IGOR FERNÁNDEZ
PSICOLOGÍA

Un adiós con amor

Probablemente una de las experiencias más complicadas a las que nos tenemos que enfrentar a lo largo de la vida es la despedida de un ser querido. Alguien muere, una persona cercana se muda, una relación amorosa o de amistad termina. Afrontar esa etapa se convierte en un gran desafío.

Normalmente, cuando la relación ha sido íntima, es decir, ha habido una conexión emocional, comprensión, y la posibilidad de haberse tenido en cuenta mutuamente, decir adiós puede ser devastador. Sentimos muchas cosas cuando una relación se acaba, podemos notarnos tristes, pero también tener miedo por lo que está por venir sin esa persona, enfadados por no haber podido sostenerla o por sentir que nos han arrebatado algo, e incluso alegres por haber vivido a su lado.

Evidentemente pueden darse otros sentimientos, que pueden llegar a atormentarnos durante un tiempo, como la culpa, el resentimiento o la vergüenza. Todo lo que sentimos ante una pérdida, de algún modo, es una continuación de lo que veníamos sintiendo hasta el momento, aunque a veces no fuera evidente, ni lo dijéramos nunca. Cuando hay asuntos pendientes es mucho más difícil que esa despedida fluya y la pérdida de la relación dé paso a una etapa nueva sin ella, normalmente cuesta más que si la relación acaba con una sensación general de conexión a pesar de todo.
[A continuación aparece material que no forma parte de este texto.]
-- ==== Sys2Proof/Tests/Slice0.lean ====
section
/-!
SUPPORT. Tests: words written out from the encodings of the specification and what they decode to; an ill-formed term for
each check of well-formedness; one step of an instruction or event on a small state, with results worked out from the rule
named; and, for each statement with hypotheses, a state and operands that meet them all (the theorems wit_…).
-/

namespace Sys2Proof.Tests

open Sys2Proof Sys2Proof.Machine

/-! ### Decoding -/

/-- Whether a word, with the shape words 7, 0x20001, 0 and 0 after it, decodes to an instruction. -/
def decodesTo (w : W64) (i : Instr) : Bool :=
  match decode w 7 0x20001 0 0 with
  | .ok j => decide (j = i)
  | .error _ => false

/-- Whether a word raises an encoding cause. -/
def refusedAs (w : W64) (c : Cause) : Bool :=
  match decode w 0 0 0 0 with
  | .ok _ => false
  | .error k => decide (k = c)

theorem test_decode_control : List.all (α := W64 × Instr)
  [(0x0000_FFFF_FFFF_0000, .nop ⟨0, 0, .none, .none, .none, .none, 0, 0, 0, 0⟩),
   (0x0109_FFFF_FFFF_FFFF, .bra ⟨0, 9, .none, .none, 0xffffffff⟩),
   (0x0200_FF07_0000_0003, .brc ⟨0, 0, .none, .v 7, 0x3⟩),
   (0x0300_FF89_FFFF_0000, .bri ⟨0, 0, .none, .s 9, .none, .none, 0, 0, 0, 0⟩),
   (0x0400_01FF_0000_0004, .call ⟨0, 0, .v 1, .none, 0x4⟩),
   (0x0500_0102_FFFF_0000, .calli ⟨0, 0, .v 1, .v 2, .none, .none, 0, 0, 0, 0⟩),
   (0x0600_FF01_FFFF_0000, .ret ⟨0, 0, .none, .v 1, .none, .none, 0, 0, 0, 0⟩),
   (0x0700_F1FF_0000_0006, .setmt ⟨0, 0, .mt, .none, 0x6⟩),
   (0x0800_04F1_FFFF_0001, .getmt ⟨0, 0, .v 4, .mt, .none, .none, 0, 0, 0, 1⟩),
   (0x0901_FFFF_0000_0002, .brpk ⟨0, 1, .none, .none, 0x2⟩),
   (0x0A02_FFFF_FFFF_0000, .demote ⟨0, 2, .none, .none, .none, .none, 0, 0, 0, 0⟩),
   (0x0B0F_FFFF_FFFF_0000, .exit ⟨0, 15, .none, .none, .none, .none, 0, 0, 0, 0⟩),
   (0x0C00_FFFF_FFFF_0000, .yield ⟨0, 0, .none, .none, .none, .none, 0, 0, 0, 0⟩),
   (0x0D00_FFFF_0000_0064, .sleep ⟨0, 0, .none, .none, 0x64⟩)]
  (fun p => decodesTo p.1 p.2) = true := by decide

theorem test_decode_scalar : List.all (α := W64 × Instr)
  [(0x1000_8280_81FF_3140, .sadd ⟨0, 0, .s 2, .s 0, .s 1, .none, 3, 0, 5, 0⟩),
   (0x1100_BFF5_81FF_1000, .ssub ⟨0, 0, .s 63, .stage, .s 1, .none, 1, 0, 0, 0⟩),
   (0x1200_8182_83FF_2001, .smul ⟨0, 0, .s 1, .s 2, .s 3, .none, 2, 0, 0, 1⟩),
   (0x13F0_8182_83FF_0001, .sdiv ⟨15, 0, .s 1, .s 2, .s 3, .none, 0, 0, 0, 1⟩),
   (0x1400_8182_83FF_3002, .slog ⟨0, 0, .s 1, .s 2, .s 3, .none, 3, 0, 0, 2⟩),
   (0x1500_8182_83FF_3003, .ssh ⟨0, 0, .s 1, .s 2, .s 3, .none, 3, 0, 0, 3⟩),
   (0x1600_8182_83FF_2001, .smnx ⟨0, 0, .s 1, .s 2, .s 3, .none, 2, 0, 0, 1⟩),
   (0x1700_C382_83FF_2005, .scmp ⟨0, 0, .p 3, .s 2, .s 3, .none, 2, 0, 0, 5⟩),
   (0x1800_8182_8384_3000, .ssel ⟨0, 0, .s 1, .s 2, .s 3, .s 4, 3, 0, 0, 0⟩),
   (0x1900_8585_8000_0001, .smovk ⟨0, 0, .s 5, .s 5, 0x80000001⟩),
   (0x1A00_8102_83FF_1000, .srdl ⟨0, 0, .s 1, .v 2, .s 3, .none, 1, 0, 0, 0⟩),
   (0x1B00_8182_FFFF_0003, .sbit ⟨0, 0, .s 1, .s 2, .none, .none, 0, 0, 0, 3⟩),
   (0x1C00_81FF_FFFF_300D, .sget ⟨0, 0, .s 1, .none, .none, .none, 3, 0, 0, 13⟩)]
  (fun p => decodesTo p.1 p.2) = true := by decide

theorem test_decode_vector_integer : List.all (α := W64 × Instr)
  [(0x2000_0102_03FF_71C0, .viadd ⟨0, 0, .v 1, .v 2, .v 3, .none, 7, 0, 7, 0⟩),
   (0x2100_C102_F3C2_1003, .visub ⟨0, 0, .p 1, .v 2, .laneid, .p 2, 1, 0, 0, 3⟩),
   (0x2200_0182_03FF_5001, .vimul ⟨0, 0, .v 1, .s 2, .v 3, .none, 5, 0, 0, 1⟩),
   (0x2300_0102_03F5_0000, .vimad ⟨0, 0, .v 1, .v 2, .v 3, .stage, 0, 0, 0, 0⟩),
   (0x2430_0102_03FF_4001, .vidiv ⟨3, 0, .v 1, .v 2, .v 3, .none, 4, 0, 0, 1⟩),
   (0x2500_0102_FFFF_1004, .vlog ⟨0, 0, .v 1, .v 2, .none, .none, 1, 0, 0, 4⟩),
   (0x2600_0102_83FF_6002, .vsh ⟨0, 0, .v 1, .v 2, .s 3, .none, 6, 0, 0, 2⟩),
   (0x2700_0102_03FF_0001, .vmnx ⟨0, 0, .v 1, .v 2, .v 3, .none, 0, 0, 0, 1⟩),
   (0x2800_0102_FFFF_5002, .vbit ⟨0, 0, .v 1, .v 2, .none, .none, 5, 0, 0, 2⟩),
   (0x2900_0102_03FF_1000, .vbfx ⟨0, 0, .v 1, .v 2, .v 3, .none, 1, 0, 0, 0⟩),
   (0x2A00_0102_0304_1000, .vbfi ⟨0, 0, .v 1, .v 2, .v 3, .v 4, 1, 0, 0, 0⟩),
   (0x2B00_C702_03FF_0004, .vicmp ⟨0, 0, .p 7, .v 2, .v 3, .none, 0, 0, 0, 4⟩),
   (0x2C00_0102_03C4_1000, .vsel ⟨0, 0, .v 1, .v 2, .v 3, .p 4, 1, 0, 0, 0⟩),
   (0x2D00_7FF4_FFFF_0100, .vmov ⟨0, 0, .v 127, .homelane, .none, .none, 0, 0, 4, 0⟩),
   (0x2E00_05FF_DEAD_BEEF, .vmovk ⟨0, 0, .v 5, .none, 0xdeadbeef⟩),
   (0x2F00_0102_0384_0007, .vlea ⟨0, 0, .v 1, .v 2, .v 3, .s 4, 0, 0, 0, 7⟩),
   (0x3000_0204_86FF_3001, .viadd64 ⟨0, 0, .v 2, .v 4, .s 6, .none, 3, 0, 0, 1⟩),
   (0x3100_0205_07FF_1000, .vimul64 ⟨0, 0, .v 2, .v 5, .v 7, .none, 1, 0, 0, 0⟩),
   (0x3200_0205_FFFF_0000, .viext ⟨0, 0, .v 2, .v 5, .none, .none, 0, 0, 0, 0⟩),
   (0x3300_0102_03FF_6042, .vpack ⟨0, 0, .v 1, .v 2, .v 3, .none, 6, 0, 1, 2⟩)]
  (fun p => decodesTo p.1 p.2) = true := by decide

theorem test_decode_floating : List.all (α := W64 × Instr)
  [(0x4000_0405_06FF_8000, .vfadd ⟨0, 0, .v 4, .v 5, .v 6, .none, 8, 0, 0, 0⟩),
   (0x4100_0406_88FF_9600, .vfsub ⟨0, 0, .v 4, .v 6, .s 8, .none, 9, 3, 0, 0⟩),
   (0x4200_0405_06FF_A800, .vfmul ⟨0, 0, .v 4, .v 5, .v 6, .none, 10, 4, 0, 0⟩),
   (0x4301_0405_0607_8000, .vfma ⟨0, 1, .v 4, .v 5, .v 6, .v 7, 8, 0, 0, 0⟩),
   (0x4400_0405_06FF_B003, .vfmnx ⟨0, 0, .v 4, .v 5, .v 6, .none, 11, 0, 0, 3⟩),
   (0x4500_C105_06FF_8007, .vfcmp ⟨0, 0, .p 1, .v 5, .v 6, .none, 8, 0, 0, 7⟩),
   (0x4600_C205_06FF_8000, .vfclass ⟨0, 0, .p 2, .v 5, .v 6, .none, 8, 0, 0, 0⟩),
   (0x4790_0405_06FF_8000, .vfdiv ⟨9, 0, .v 4, .v 5, .v 6, .none, 8, 0, 0, 0⟩),
   (0x4810_0406_FFFF_9000, .vfsqrt ⟨1, 0, .v 4, .v 6, .none, .none, 9, 0, 0, 0⟩),
   (0x4900_0405_FFFF_8002, .vfapx ⟨0, 0, .v 4, .v 5, .none, .none, 8, 0, 0, 2⟩),
   (0x4A00_0405_86FF_8000, .vfscl ⟨0, 0, .v 4, .v 5, .s 6, .none, 8, 0, 0, 0⟩),
   (0x4B00_0405_FFFF_8401, .vfrnd ⟨0, 0, .v 4, .v 5, .none, .none, 8, 2, 0, 1⟩),
   (0x5000_0406_FFFF_3009, .vcvtf ⟨0, 0, .v 4, .v 6, .none, .none, 3, 0, 0, 9⟩),
   (0x5100_0405_FFFF_8202, .vcvtfi ⟨0, 0, .v 4, .v 5, .none, .none, 8, 1, 0, 2⟩),
   (0x5200_0405_FFFF_9006, .vcvtif ⟨0, 0, .v 4, .v 5, .none, .none, 9, 0, 0, 6⟩),
   (0x5300_0432_FFFF_7000, .vqnt ⟨0, 0, .v 4, .v 50, .none, .none, 7, 0, 0, 0⟩),
   (0x5400_0432_FFFF_1000, .vdqnt ⟨0, 0, .v 4, .v 50, .none, .none, 1, 0, 0, 0⟩)]
  (fun p => decodesTo p.1 p.2) = true := by decide

theorem test_decode_cross_lane : List.all (α := W64 × Instr)
  [(0x6000_0102_83FF_1003, .vshfl ⟨0, 0, .v 1, .v 2, .s 3, .none, 1, 0, 0, 3⟩),
   (0x6100_C1C2_FFFF_1005, .vvote ⟨0, 0, .p 1, .p 2, .none, .none, 1, 0, 0, 5⟩),
   (0x6200_0102_FFFF_400D, .vprfx ⟨0, 0, .v 1, .v 2, .none, .none, 4, 0, 0, 13⟩),
   (0x6300_8102_FFFF_8202, .vred ⟨0, 0, .s 1, .v 2, .none, .none, 8, 1, 0, 2⟩),
   (0x6400_0102_FFFF_6000, .vmatch ⟨0, 0, .v 1, .v 2, .none, .none, 6, 0, 0, 0⟩),
   (0x6500_8102_83FF_1000, .vbcst ⟨0, 0, .s 1, .v 2, .s 3, .none, 1, 0, 0, 0⟩),
   (0x6600_FFFF_FFFF_0000, .fenceg ⟨0, 0, .none, .none, .none, .none, 0, 0, 0, 0⟩)]
  (fun p => decodesTo p.1 p.2) = true := by decide

theorem test_decode_memory : List.all (α := W64 × Instr)
  [(0x7020_0882_09FF_2000, .ld ⟨2, 0, .v 8, .s 2, .reg (.v 9) .none, 2, 0, 0, 0, 0⟩),
   (0x7100_0406_8000_4B40, .st ⟨0, 0, .v 4, .v 6, .imm 0x8000, 4, 5, 2, 0, 0⟩),
   (0x7200_0309_81FF_08A0, .lds ⟨0, 0, .v 3, .v 9, .reg (.s 1) .none, 0, 4, 1, 2, 0⟩),
   (0x7300_02FF_09FF_3010, .sts ⟨0, 0, .v 2, .none, .reg (.v 9) .none, 3, 0, 0, 1, 0⟩),
   (0x7400_8384_0001_3050, .ldu ⟨0, 0, .s 3, .s 4, .imm 0x1, 3, 0, 0, 1, 0⟩),
   (0x7500_8384_85FF_0000, .stu ⟨0, 0, .s 3, .s 4, .reg (.s 5) .none, 0, 0, 0, 0, 0⟩),
   (0x7610_0309_0002_2040, .lda ⟨1, 0, .v 3, .v 9, .imm 0x2, 2, 0, 0, 0, 0⟩),
   (0x7700_0309_0002_2040, .sta ⟨0, 0, .v 3, .v 9, .imm 0x2, 2, 0, 0, 0, 0⟩),
   (0x7800_8384_0586_4000, .ldds ⟨0, 0, .s 3, .s 4, .reg (.v 5) (.s 6), 4, 0, 0, 0, 0⟩),
   (0x7900_FF02_85FF_0000, .pref ⟨0, 0, .none, .v 2, .reg (.s 5) .none, 0, 0, 0, 0, 0⟩),
   (0x7A00_FF82_0003_0040, .cctl ⟨0, 0, .none, .s 2, .imm 0x3, 0, 0, 0, 0, 0⟩),
   (0x7B00_FFFF_0F01_0203, .waitc ⟨0, 0, .none, .none, 0xf010203⟩),
   (0x7C20_83FF_0004_3040, .ldk ⟨2, 0, .s 3, .none, .imm 0x4, 3, 0, 0, 0, 0⟩),
   (0x7D00_83FF_84FF_2000, .stk ⟨0, 0, .s 3, .none, .reg (.s 4) .none, 2, 0, 0, 0, 0⟩)]
  (fun p => decodesTo p.1 p.2) = true := by decide

theorem test_decode_atomics : List.all (α := W64 × Instr)
  [(0x8000_0284_0586_398C, .atom ⟨0, 0, .v 2, .s 4, .reg (.v 5) (.s 6), 3, 4, 3, 0, 12⟩),
   (0x8100_0406_0001_3040, .cas ⟨0, 0, .v 4, .v 6, .imm 0x1, 3, 0, 0, 0, 0⟩),
   (0x8200_0309_05FF_2018, .red ⟨0, 0, .v 3, .v 9, .reg (.v 5) .none, 2, 0, 0, 1, 8⟩),
   (0x8300_8384_0000_2049, .atoms ⟨0, 0, .s 3, .s 4, .imm 0x0, 2, 0, 0, 0, 9⟩),
   (0x8400_BE84_85FF_3000, .cass ⟨0, 0, .s 62, .s 4, .reg (.s 5) .none, 3, 0, 0, 0, 0⟩),
   (0x8500_8384_85FF_3304, .reds ⟨0, 0, .s 3, .s 4, .reg (.s 5) .none, 3, 1, 2, 0, 4⟩),
   (0x8600_8182_0001_4050, .barinit ⟨0, 0, .s 1, .s 2, .imm 0x1, 4, 0, 0, 1, 0⟩),
   (0x8700_8182_83FF_4010, .bararr ⟨0, 0, .s 1, .s 2, .reg (.s 3) .none, 4, 0, 0, 1, 0⟩),
   (0x8800_81FF_0002_4050, .barexp ⟨0, 0, .s 1, .none, .imm 0x2, 4, 0, 0, 1, 0⟩),
   (0x8908_8182_0001_4050, .barwait ⟨0, 8, .s 1, .s 2, .imm 0x1, 4, 0, 0, 1, 0⟩),
   (0x8A00_8182_0001_4050, .bartst ⟨0, 0, .s 1, .s 2, .imm 0x1, 4, 0, 0, 1, 0⟩),
   (0x8B00_FFFF_FF87_0880, .fence ⟨0, 0, .none, .none, .reg .none (.s 7), 0, 4, 1, 0, 0⟩)]
  (fun p => decodesTo p.1 p.2) = true := by decide

theorem test_decode_matrix : List.all (α := W64 × Instr)
  [(0x9000_F281_FFFF_0000, .gangset ⟨0, 0, .gang, .s 1, .none, .none, 0, 0, 0, 0⟩),
   (0x9100_FF01_CAFF_60C0, .mma ⟨0, 0, .none, .v 1, .th 2, .none, 3, 3, 0, 7, 0x20001, 0, 0⟩),
   (0x9200_FF01_FFFF_6700, .mmas ⟨0, 0, .none, .v 1, .none, .none, 3, 28, 0, 7, 0x20001, 0, 0⟩),
   (0x9300_FFFF_FFFF_0000, .acommit ⟨0, 0, .none, .none, .none, .none, 0, 0, 0, 0⟩),
   (0x9400_FFFF_FFFF_0000, .adiscard ⟨0, 0, .none, .none, .none, .none, 0, 0, 0, 0⟩),
   (0x9540_01FF_FFFF_0040, .accld ⟨4, 0, .v 1, .none, .none, .none, 0, 1, 0, 7, 0x20001, 0, 0⟩),
   (0x9600_FFFF_FFFF_0000, .accz ⟨0, 0, .none, .none, .none, .none, 0, 0, 0, 7, 0x20001, 0, 0⟩),
   (0x9700_FFD7_81FF_0040, .tld ⟨0, 0, .none, .th 15, .s 1, .none, 0, 1, 0, 7, 0x20001, 0, 0⟩),
   (0x9800_FFCB_FFFF_0000, .tst ⟨0, 0, .none, .th 3, .none, .none, 0, 0, 0, 7, 0x20001, 0, 0⟩),
   (0x9900_CBBC_FFFF_0000, .thset ⟨0, 0, .th 3, .s 60, .none, .none, 0, 0, 0, 7, 0x20001, 0, 0⟩),
   (0x9A00_81CB_FFFF_0007, .thget ⟨0, 0, .s 1, .th 3, .none, .none, 0, 0, 0, 7⟩)]
  (fun p => decodesTo p.1 p.2) = true := by decide

theorem test_decode_versions : List.all (α := W64 × Instr)
  [(0xA020_0482_0586_4000, .vnld ⟨2, 0, .v 4, .s 2, .reg (.v 5) (.s 6), 4, 0, 0, 0, 0⟩),
   (0xA100_0406_FF86_3000, .vnst ⟨0, 0, .v 4, .v 6, .reg .none (.s 6), 3, 0, 0, 0, 0⟩),
   (0xA200_FF81_82FF_0000, .vnpub ⟨0, 0, .none, .s 1, .s 2, .none, 0, 0, 0, 0⟩),
   (0xA300_FF81_82FF_0000, .vnfloor ⟨0, 0, .none, .s 1, .s 2, .none, 0, 0, 0, 0⟩),
   (0xA400_FF81_82FF_0000, .vnwait ⟨0, 0, .none, .s 1, .s 2, .none, 0, 0, 0, 0⟩),
   (0xA500_8182_FFFF_0006, .vnstat ⟨0, 0, .s 1, .s 2, .none, .none, 0, 0, 0, 6⟩),
   (0xA600_8182_FFFF_0000, .vnopen ⟨0, 0, .s 1, .s 2, .none, .none, 0, 0, 0, 0⟩)]
  (fun p => decodesTo p.1 p.2) = true := by decide

theorem test_decode_retrieval : List.all (α := W64 × Instr)
  [(0xB000_DF81_FFFF_0000, .hfset ⟨0, 0, .hf 7, .s 1, .none, .none, 0, 0, 0, 0⟩),
   (0xB130_0102_D983_0000, .hcode ⟨3, 0, .v 1, .v 2, .hf 1, .s 3, 0, 0, 0, 0⟩),
   (0xB200_0205_D983_0001, .hprobe ⟨0, 0, .v 2, .v 5, .hf 1, .s 3, 0, 0, 0, 1⟩),
   (0xB300_0102_D983_0000, .hins ⟨0, 0, .v 1, .v 2, .hf 1, .s 3, 0, 0, 0, 0⟩),
   (0xB400_FF02_D983_0000, .hdel ⟨0, 0, .none, .v 2, .hf 1, .s 3, 0, 0, 0, 0⟩),
   (0xB500_8182_DA83_0000, .hrehash ⟨0, 0, .s 1, .s 2, .hf 2, .s 3, 0, 0, 0, 0⟩),
   (0xB600_81FF_D983_0000, .hmerge ⟨0, 0, .s 1, .none, .hf 1, .s 3, 0, 0, 0, 0⟩),
   (0xB700_81FF_D9FF_0028, .hstat ⟨0, 0, .s 1, .none, .hf 1, .none, 0, 0, 0, 40⟩)]
  (fun p => decodesTo p.1 p.2) = true := by decide

theorem test_decode_tasks_and_engines : List.all (α := W64 × Instr)
  [(0xC000_C1B8_0000_0000, .spawn ⟨0, 0, .p 1, .s 56, 0, 0, 0⟩),
   (0xC100_F002_E3FF_0000, .bndset ⟨0, 0, .bnd, .v 2, .ic 3, .none, 0, 0, 0, 0⟩),
   (0xC200_02F0_FFFF_0000, .bndget ⟨0, 0, .v 2, .bnd, .none, .none, 0, 0, 0, 0⟩),
   (0xC300_EF81_FFFF_0000, .icupd ⟨0, 0, .ic 15, .s 1, .none, .none, 0, 0, 0, 0⟩),
   (0xC400_81E0_FFFF_0002, .icrd ⟨0, 0, .s 1, .ic 0, .none, .none, 0, 0, 0, 2⟩),
   (0xC500_FFFF_0000_000F, .shield ⟨0, 0, .none, .none, 0xf⟩),
   (0xC600_81FF_FFFF_0008, .tqstat ⟨0, 0, .s 1, .none, .none, .none, 0, 0, 0, 8⟩),
   (0xD000_C188_0000_0500, .push ⟨0, 0, .p 1, .s 8, 0, 5, 0⟩),
   (0xD100_81FF_FFFF_0005, .qstat ⟨0, 0, .s 1, .none, .none, .none, 0, 0, 0, 5⟩)]
  (fun p => decodesTo p.1 p.2) = true := by decide

theorem test_decode_system : List.all (α := W64 × Instr)
  [(0xE000_FFFF_0000_003F, .trap ⟨0, 0, .none, .none, 0x3f⟩),
   (0xE100_FF03_FFFF_0001, .rft ⟨0, 0, .none, .v 3, .none, .none, 0, 0, 0, 1⟩),
   (0xE200_81FF_0041_0000, .csrr ⟨0, 0, .s 1, .none, 0, 0x41, 0, 0⟩),
   (0xE300_FF85_0012_0000, .csrw ⟨0, 0, .none, .s 5, 0, 0x12, 0, 0⟩),
   (0xE403_FFFF_0000_0001, .bkpt ⟨0, 3, .none, .none, 0x1⟩)]
  (fun p => decodesTo p.1 p.2) = true := by decide

theorem test_decode_words_of_the_spec_1 : List.all (α := W64 × Instr)
  [(0x0100_FFFF_0000_0007, .bra ⟨0, 0, .none, .none, 0x7⟩),
   (0x0200_FFF3_0000_0005, .brc ⟨0, 0, .none, .laneid, 0x5⟩),
   (0x0500_0784_FFFF_0000, .calli ⟨0, 0, .v 7, .s 4, .none, .none, 0, 0, 0, 0⟩),
   (0x0700_F105_0000_0000, .setmt ⟨0, 0, .mt, .v 5, 0x0⟩),
   (0x0800_05F1_FFFF_0001, .getmt ⟨0, 0, .v 5, .mt, .none, .none, 0, 0, 0, 1⟩),
   (0x0902_FFFF_0000_000C, .brpk ⟨0, 2, .none, .none, 0xc⟩),
   (0x0D00_FFFF_0000_0100, .sleep ⟨0, 0, .none, .none, 0x100⟩),
   (0x1000_8485_86FF_2000, .sadd ⟨0, 0, .s 4, .s 5, .s 6, .none, 2, 0, 0, 0⟩),
   (0x1900_84FF_FFFF_FFFF, .smovk ⟨0, 0, .s 4, .none, 0xffffffff⟩),
   (0x1A00_8205_81FF_1000, .srdl ⟨0, 0, .s 2, .v 5, .s 1, .none, 1, 0, 0, 0⟩),
   (0x2000_C104_06FF_1002, .viadd ⟨0, 0, .p 1, .v 4, .v 6, .none, 1, 0, 0, 2⟩),
   (0x2410_0304_05FF_1001, .vidiv ⟨1, 0, .v 3, .v 4, .v 5, .none, 1, 0, 0, 1⟩),
   (0x2C00_0102_03C2_1000, .vsel ⟨0, 0, .v 1, .v 2, .v 3, .p 2, 1, 0, 0, 0⟩),
   (0x2F00_0783_06FF_0002, .vlea ⟨0, 0, .v 7, .s 3, .v 6, .none, 0, 0, 0, 2⟩),
   (0x3100_0802_03FF_1000, .vimul64 ⟨0, 0, .v 8, .v 2, .v 3, .none, 1, 0, 0, 0⟩),
   (0x4300_0406_080A_9200, .vfma ⟨0, 0, .v 4, .v 6, .v 8, .v 10, 9, 1, 0, 0⟩),
   (0x4500_C201_83FF_8002, .vfcmp ⟨0, 0, .p 2, .v 1, .s 3, .none, 8, 0, 0, 2⟩),
   (0x5000_0203_FFFF_1008, .vcvtf ⟨0, 0, .v 2, .v 3, .none, .none, 1, 0, 0, 8⟩),
   (0x5100_0607_FFFF_8200, .vcvtfi ⟨0, 0, .v 6, .v 7, .none, .none, 8, 1, 0, 0⟩)]
  (fun p => decodesTo p.1 p.2) = true := by decide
La razón puede parecer sencilla, aunque sea francamente frustrante, y es que con los asuntos pendientes permanece la creencia de que en algún momento hubieran podido resolverse y, por tanto, apaciguar o curar el propio desagrado por ese asunto sin resolver. Es decir, cuando tenemos asuntos pendientes con alguien solemos mantener la ilusión, aunque sea remota e insignificante, de que algún día todo pueda ser diferente; incluso a pesar de que la lógica nos diga que eso es muy difícil. Pero si no hay relación, la esperanza de la resolución o el cambio, también se desvanece, lo cual es como una doble despedida: la de la persona en sí y la de nuestra perspectiva de obtener esa conexión valiosa que no terminó de ser posible.

Pero cuando ha habido una relación de respeto y confianza ¿es posible despedirse sintiendo algo distinto? ¿amor, por ejemplo? Las emociones desagradables de la pérdida son inevitables y se imponen, persisten, parece que lo son todo. Sin embargo, si ha existido conexión real, hay siempre algo más.

Si pensamos en una relación que se acaba, no por una muerte sino por el final natural de un ciclo, la despedida y la separación gira en torno al hecho de que esa relación deja de cubrir alguna necesidad importante para las personas implicadas y no tiene sentido continuar. Llegados a ese punto a veces es inevitable aferrarse al intento de hacer algo distinto, de forzar las cosas más allá de lo que ya sabemos que va a ocurrir. Si podemos atravesar ese momento de angustia por la separación, es posible aceptar que quizá la culpa no sea de nadie, que simplemente no ha funcionado, que las intenciones no han sido suficientes, o que alguno o ambos han cambiado y con él o ella sus necesidades. Cuando las relaciones acaban así, después de haber intentado seguir siendo nutritivos el uno para el otro, si el miedo no nos invade, es posible que el reproche dé paso a la tristeza, la culpabilización al análisis, la ansiedad a la despedida, y quizá tras un tiempo, el enfado, el miedo o esa tristeza, finalmente abran paso al amor, que en relaciones así estuvo presente.

Al final, tal vez tengamos que elegir con qué partes de la relación nos queremos quedar, cuál queremos que sea el legado en nosotros, y eso, cuando la otra persona ya no está, es algo que podemos elegir.